__Input data__.

-=-=-

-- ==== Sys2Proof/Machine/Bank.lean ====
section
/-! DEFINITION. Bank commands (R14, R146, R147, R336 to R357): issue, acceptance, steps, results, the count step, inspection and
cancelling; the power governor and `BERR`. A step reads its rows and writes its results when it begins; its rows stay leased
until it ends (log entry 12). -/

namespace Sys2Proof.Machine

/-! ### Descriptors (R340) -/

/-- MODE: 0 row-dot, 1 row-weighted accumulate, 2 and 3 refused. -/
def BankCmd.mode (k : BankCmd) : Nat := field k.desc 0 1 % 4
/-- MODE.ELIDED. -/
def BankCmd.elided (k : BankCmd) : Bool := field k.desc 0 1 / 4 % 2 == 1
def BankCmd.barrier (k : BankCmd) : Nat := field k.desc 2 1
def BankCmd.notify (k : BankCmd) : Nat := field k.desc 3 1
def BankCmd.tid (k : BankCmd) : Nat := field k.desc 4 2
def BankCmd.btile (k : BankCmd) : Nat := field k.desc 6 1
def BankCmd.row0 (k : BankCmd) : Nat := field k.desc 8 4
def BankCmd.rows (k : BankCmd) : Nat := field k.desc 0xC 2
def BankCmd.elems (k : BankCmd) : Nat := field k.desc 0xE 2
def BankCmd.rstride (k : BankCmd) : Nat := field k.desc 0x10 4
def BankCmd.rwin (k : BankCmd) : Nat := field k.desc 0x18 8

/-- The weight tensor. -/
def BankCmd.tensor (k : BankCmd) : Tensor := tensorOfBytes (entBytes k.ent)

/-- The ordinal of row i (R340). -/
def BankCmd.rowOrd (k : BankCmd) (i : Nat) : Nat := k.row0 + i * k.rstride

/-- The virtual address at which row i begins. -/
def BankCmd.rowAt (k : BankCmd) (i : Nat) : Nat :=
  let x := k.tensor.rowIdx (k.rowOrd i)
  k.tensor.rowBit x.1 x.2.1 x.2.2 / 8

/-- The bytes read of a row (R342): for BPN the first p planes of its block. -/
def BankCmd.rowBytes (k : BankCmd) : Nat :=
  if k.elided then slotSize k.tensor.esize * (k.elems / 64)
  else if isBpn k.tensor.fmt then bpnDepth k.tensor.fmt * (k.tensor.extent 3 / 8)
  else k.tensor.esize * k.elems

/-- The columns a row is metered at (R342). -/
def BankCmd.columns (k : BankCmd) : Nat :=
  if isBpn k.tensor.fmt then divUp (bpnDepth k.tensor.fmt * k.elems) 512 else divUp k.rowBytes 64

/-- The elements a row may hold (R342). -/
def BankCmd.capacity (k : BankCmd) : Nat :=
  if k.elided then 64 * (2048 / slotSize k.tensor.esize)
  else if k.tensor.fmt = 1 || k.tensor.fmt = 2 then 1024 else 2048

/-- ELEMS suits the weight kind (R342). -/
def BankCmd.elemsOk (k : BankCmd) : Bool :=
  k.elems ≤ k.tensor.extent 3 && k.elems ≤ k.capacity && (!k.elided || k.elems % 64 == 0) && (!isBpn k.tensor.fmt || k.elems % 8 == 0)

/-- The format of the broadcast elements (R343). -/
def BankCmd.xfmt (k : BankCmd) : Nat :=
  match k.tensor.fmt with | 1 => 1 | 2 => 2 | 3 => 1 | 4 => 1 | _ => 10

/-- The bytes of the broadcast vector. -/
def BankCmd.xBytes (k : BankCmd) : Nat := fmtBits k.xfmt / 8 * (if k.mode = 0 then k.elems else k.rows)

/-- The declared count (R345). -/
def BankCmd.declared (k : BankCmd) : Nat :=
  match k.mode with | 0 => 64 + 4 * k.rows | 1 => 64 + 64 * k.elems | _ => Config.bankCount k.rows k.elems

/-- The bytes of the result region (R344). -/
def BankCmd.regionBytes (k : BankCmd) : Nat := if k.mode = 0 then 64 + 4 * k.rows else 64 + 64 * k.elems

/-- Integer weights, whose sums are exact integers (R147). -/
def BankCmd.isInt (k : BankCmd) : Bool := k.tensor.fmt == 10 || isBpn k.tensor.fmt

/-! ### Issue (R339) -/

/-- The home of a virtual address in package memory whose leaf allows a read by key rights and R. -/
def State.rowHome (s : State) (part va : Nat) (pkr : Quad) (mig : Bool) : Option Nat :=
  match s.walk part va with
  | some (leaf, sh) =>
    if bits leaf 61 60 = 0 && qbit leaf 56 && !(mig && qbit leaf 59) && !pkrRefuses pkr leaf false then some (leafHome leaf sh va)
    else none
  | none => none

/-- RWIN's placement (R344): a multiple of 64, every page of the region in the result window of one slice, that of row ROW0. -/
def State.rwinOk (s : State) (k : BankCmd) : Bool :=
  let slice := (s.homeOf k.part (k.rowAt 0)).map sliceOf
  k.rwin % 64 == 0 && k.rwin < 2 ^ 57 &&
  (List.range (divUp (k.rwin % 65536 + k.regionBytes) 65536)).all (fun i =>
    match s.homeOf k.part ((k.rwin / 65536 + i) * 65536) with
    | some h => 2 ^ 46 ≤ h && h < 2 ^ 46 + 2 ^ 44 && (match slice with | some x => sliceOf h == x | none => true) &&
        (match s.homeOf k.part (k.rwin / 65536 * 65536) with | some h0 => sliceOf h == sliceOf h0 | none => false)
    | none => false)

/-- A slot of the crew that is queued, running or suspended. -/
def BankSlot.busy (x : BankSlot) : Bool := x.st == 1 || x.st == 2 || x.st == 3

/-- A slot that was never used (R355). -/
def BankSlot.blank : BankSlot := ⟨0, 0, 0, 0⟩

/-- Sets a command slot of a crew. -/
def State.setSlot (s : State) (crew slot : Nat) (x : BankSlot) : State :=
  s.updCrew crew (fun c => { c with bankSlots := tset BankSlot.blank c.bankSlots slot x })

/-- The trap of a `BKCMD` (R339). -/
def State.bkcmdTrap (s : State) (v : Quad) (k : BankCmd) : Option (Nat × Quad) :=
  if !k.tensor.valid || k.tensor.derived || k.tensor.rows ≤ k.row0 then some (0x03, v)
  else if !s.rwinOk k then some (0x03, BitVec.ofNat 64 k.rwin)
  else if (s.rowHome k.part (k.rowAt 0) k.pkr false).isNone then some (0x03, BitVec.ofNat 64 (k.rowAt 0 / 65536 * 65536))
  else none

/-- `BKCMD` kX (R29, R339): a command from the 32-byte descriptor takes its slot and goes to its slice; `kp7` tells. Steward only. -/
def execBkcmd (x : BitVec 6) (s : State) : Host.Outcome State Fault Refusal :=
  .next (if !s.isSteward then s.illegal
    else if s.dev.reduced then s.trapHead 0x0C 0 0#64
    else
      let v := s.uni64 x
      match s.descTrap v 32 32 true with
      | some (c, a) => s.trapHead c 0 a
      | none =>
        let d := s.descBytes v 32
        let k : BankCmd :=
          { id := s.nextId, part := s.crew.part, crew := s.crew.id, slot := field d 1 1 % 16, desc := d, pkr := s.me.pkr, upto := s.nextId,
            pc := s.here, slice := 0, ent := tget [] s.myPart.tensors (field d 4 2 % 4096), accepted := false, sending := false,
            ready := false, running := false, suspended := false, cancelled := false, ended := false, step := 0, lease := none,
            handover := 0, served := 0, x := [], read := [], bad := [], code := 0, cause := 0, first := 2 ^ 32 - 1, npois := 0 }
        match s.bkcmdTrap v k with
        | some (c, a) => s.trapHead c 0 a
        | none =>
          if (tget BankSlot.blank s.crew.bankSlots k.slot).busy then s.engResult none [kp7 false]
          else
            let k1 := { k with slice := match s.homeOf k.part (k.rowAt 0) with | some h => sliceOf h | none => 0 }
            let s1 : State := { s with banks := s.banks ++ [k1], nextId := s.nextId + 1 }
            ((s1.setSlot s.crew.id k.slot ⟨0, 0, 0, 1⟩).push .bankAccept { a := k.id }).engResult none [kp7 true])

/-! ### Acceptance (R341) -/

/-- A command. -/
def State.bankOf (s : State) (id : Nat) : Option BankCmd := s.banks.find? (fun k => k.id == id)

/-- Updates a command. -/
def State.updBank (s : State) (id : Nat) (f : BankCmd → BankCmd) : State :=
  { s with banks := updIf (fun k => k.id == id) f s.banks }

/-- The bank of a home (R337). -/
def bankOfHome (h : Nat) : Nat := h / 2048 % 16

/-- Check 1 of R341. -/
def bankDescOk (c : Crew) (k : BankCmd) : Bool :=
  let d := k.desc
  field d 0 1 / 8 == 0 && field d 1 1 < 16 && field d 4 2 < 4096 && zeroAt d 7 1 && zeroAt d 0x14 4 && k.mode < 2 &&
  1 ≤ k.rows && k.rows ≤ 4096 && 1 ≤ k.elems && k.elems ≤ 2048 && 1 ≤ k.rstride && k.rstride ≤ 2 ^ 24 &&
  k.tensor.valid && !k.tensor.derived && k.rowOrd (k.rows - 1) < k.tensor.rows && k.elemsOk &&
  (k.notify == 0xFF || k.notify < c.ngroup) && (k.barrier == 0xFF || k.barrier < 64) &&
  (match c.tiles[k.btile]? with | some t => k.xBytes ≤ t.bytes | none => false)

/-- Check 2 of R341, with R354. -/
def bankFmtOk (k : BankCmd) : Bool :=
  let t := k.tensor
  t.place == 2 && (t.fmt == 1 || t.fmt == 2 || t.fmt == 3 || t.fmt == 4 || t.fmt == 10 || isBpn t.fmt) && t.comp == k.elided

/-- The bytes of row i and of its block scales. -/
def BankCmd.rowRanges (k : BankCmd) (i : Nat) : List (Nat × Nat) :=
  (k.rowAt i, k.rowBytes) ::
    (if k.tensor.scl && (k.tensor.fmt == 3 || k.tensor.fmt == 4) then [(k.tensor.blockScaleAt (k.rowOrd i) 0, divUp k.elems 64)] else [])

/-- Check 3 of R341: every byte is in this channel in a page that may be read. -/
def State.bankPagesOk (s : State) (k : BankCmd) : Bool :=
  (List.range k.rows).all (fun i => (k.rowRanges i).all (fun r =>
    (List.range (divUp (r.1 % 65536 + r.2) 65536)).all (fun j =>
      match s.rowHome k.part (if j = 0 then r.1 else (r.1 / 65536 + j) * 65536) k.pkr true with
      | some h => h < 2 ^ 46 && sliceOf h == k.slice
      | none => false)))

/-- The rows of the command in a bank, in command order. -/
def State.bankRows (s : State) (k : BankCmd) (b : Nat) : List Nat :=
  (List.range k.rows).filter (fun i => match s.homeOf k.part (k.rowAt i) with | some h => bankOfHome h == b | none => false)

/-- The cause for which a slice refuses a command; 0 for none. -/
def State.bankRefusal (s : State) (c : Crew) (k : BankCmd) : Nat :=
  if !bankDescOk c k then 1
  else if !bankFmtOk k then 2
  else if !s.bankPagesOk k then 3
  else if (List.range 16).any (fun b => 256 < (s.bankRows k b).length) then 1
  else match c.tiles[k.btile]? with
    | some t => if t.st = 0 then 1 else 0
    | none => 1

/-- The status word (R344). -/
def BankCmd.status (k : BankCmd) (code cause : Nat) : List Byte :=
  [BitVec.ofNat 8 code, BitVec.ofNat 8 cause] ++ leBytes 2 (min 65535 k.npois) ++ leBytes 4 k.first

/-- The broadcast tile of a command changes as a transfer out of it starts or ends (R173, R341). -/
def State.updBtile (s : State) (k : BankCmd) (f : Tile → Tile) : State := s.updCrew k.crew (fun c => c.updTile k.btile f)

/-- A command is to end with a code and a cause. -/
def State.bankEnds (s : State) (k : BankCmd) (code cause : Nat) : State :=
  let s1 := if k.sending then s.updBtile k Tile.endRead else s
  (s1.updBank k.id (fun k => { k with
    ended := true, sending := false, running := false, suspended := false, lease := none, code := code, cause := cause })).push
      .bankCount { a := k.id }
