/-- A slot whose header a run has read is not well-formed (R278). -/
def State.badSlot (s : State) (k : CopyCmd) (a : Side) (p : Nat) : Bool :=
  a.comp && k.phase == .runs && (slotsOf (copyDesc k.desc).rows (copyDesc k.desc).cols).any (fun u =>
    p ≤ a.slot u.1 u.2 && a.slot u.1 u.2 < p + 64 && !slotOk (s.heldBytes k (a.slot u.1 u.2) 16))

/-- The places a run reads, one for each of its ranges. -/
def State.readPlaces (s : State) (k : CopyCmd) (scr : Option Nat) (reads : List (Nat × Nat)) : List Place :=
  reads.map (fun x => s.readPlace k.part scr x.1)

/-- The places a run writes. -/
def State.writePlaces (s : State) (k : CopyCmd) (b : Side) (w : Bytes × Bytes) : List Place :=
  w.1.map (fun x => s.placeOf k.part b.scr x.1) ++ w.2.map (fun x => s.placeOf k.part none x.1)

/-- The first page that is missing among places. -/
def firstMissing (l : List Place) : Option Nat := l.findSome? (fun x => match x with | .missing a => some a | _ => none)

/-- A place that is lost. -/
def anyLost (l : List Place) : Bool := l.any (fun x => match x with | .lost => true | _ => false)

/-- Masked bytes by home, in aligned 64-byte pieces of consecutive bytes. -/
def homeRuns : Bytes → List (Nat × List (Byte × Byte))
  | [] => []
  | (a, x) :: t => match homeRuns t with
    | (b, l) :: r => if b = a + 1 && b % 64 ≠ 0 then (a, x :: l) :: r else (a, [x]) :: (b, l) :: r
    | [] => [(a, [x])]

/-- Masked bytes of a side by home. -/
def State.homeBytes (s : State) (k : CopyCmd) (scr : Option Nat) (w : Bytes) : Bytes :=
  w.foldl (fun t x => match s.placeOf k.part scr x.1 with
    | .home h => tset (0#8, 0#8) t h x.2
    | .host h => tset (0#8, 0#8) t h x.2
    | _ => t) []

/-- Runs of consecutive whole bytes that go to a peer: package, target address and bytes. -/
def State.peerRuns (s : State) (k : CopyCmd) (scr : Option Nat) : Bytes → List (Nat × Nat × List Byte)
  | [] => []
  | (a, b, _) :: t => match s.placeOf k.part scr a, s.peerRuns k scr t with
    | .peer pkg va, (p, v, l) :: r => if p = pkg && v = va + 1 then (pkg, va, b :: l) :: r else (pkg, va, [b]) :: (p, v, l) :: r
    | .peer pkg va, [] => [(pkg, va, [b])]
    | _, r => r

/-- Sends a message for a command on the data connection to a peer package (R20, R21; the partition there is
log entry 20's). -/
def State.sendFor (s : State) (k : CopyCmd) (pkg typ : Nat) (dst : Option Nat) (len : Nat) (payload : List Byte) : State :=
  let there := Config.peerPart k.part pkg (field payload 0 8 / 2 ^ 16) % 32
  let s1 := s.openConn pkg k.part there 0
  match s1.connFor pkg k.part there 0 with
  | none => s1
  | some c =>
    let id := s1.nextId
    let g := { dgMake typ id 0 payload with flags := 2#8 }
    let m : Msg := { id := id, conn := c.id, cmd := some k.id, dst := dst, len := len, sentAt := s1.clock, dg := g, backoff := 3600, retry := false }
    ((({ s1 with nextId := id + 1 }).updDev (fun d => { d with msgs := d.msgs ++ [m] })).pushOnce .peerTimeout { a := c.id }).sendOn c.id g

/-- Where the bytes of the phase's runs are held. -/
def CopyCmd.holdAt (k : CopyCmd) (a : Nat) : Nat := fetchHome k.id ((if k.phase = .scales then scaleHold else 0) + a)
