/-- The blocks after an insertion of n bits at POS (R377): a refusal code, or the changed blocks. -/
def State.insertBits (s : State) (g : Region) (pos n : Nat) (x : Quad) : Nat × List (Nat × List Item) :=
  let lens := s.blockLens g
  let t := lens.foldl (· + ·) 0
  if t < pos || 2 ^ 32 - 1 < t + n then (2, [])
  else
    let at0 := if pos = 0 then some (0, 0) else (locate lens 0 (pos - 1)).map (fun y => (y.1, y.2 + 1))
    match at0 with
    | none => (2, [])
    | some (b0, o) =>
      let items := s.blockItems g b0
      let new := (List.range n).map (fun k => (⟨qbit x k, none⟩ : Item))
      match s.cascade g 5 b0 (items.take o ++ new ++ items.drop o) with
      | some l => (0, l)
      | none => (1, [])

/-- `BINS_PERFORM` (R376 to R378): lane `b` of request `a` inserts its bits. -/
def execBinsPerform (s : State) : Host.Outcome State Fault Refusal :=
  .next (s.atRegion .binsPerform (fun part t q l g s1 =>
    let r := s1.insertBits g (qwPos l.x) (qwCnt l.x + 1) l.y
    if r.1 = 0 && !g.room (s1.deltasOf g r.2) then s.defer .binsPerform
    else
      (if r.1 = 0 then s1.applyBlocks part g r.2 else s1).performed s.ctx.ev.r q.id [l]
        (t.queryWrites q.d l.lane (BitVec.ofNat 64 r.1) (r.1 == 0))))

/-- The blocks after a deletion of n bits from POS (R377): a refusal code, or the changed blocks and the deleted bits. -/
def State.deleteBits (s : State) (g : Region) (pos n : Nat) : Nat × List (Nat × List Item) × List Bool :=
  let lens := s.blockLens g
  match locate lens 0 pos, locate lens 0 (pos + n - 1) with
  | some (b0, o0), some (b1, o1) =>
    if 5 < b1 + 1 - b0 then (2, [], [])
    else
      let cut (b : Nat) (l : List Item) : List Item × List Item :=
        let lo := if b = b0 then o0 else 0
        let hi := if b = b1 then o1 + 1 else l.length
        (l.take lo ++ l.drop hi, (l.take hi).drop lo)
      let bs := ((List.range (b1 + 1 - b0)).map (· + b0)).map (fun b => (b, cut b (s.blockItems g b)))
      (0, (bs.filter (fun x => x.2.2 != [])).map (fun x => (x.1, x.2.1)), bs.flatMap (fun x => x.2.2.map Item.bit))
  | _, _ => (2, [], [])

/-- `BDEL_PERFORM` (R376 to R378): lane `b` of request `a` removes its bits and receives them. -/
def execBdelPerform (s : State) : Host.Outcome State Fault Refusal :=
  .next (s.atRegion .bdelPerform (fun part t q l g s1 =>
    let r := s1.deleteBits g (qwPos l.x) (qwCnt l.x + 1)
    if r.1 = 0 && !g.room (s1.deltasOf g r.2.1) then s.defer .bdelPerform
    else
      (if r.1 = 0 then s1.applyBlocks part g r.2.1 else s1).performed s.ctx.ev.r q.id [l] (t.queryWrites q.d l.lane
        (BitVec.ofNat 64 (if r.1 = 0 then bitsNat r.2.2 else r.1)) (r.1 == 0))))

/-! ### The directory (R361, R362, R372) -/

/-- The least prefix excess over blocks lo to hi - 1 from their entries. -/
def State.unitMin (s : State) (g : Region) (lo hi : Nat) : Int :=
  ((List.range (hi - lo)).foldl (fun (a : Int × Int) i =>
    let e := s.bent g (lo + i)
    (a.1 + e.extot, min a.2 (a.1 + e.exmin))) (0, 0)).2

-=-=-

__Task goal__.
Reproduce exactly the entries above, limited to the lines from the one with "elements (R343). -/" through the one with "region (R344). -/", both included.

__Answer to the exercise__.
/-- The format of the broadcast elements (R343). -/
def BankCmd.xfmt (k : BankCmd) : Nat :=
  match k.tensor.fmt with | 1 => 1 | 2 => 2 | 3 => 1 | 4 => 1 | _ => 10

/-- The bytes of the broadcast vector. -/
def BankCmd.xBytes (k : BankCmd) : Nat := fmtBits k.xfmt / 8 * (if k.mode = 0 then k.elems else k.rows)

/-- The declared count (R345). -/
def BankCmd.declared (k : BankCmd) : Nat :=
  match k.mode with | 0 => 64 + 4 * k.rows | 1 => 64 + 64 * k.elems | _ => Config.bankCount k.rows k.elems

/-- The bytes of the result region (R344). -/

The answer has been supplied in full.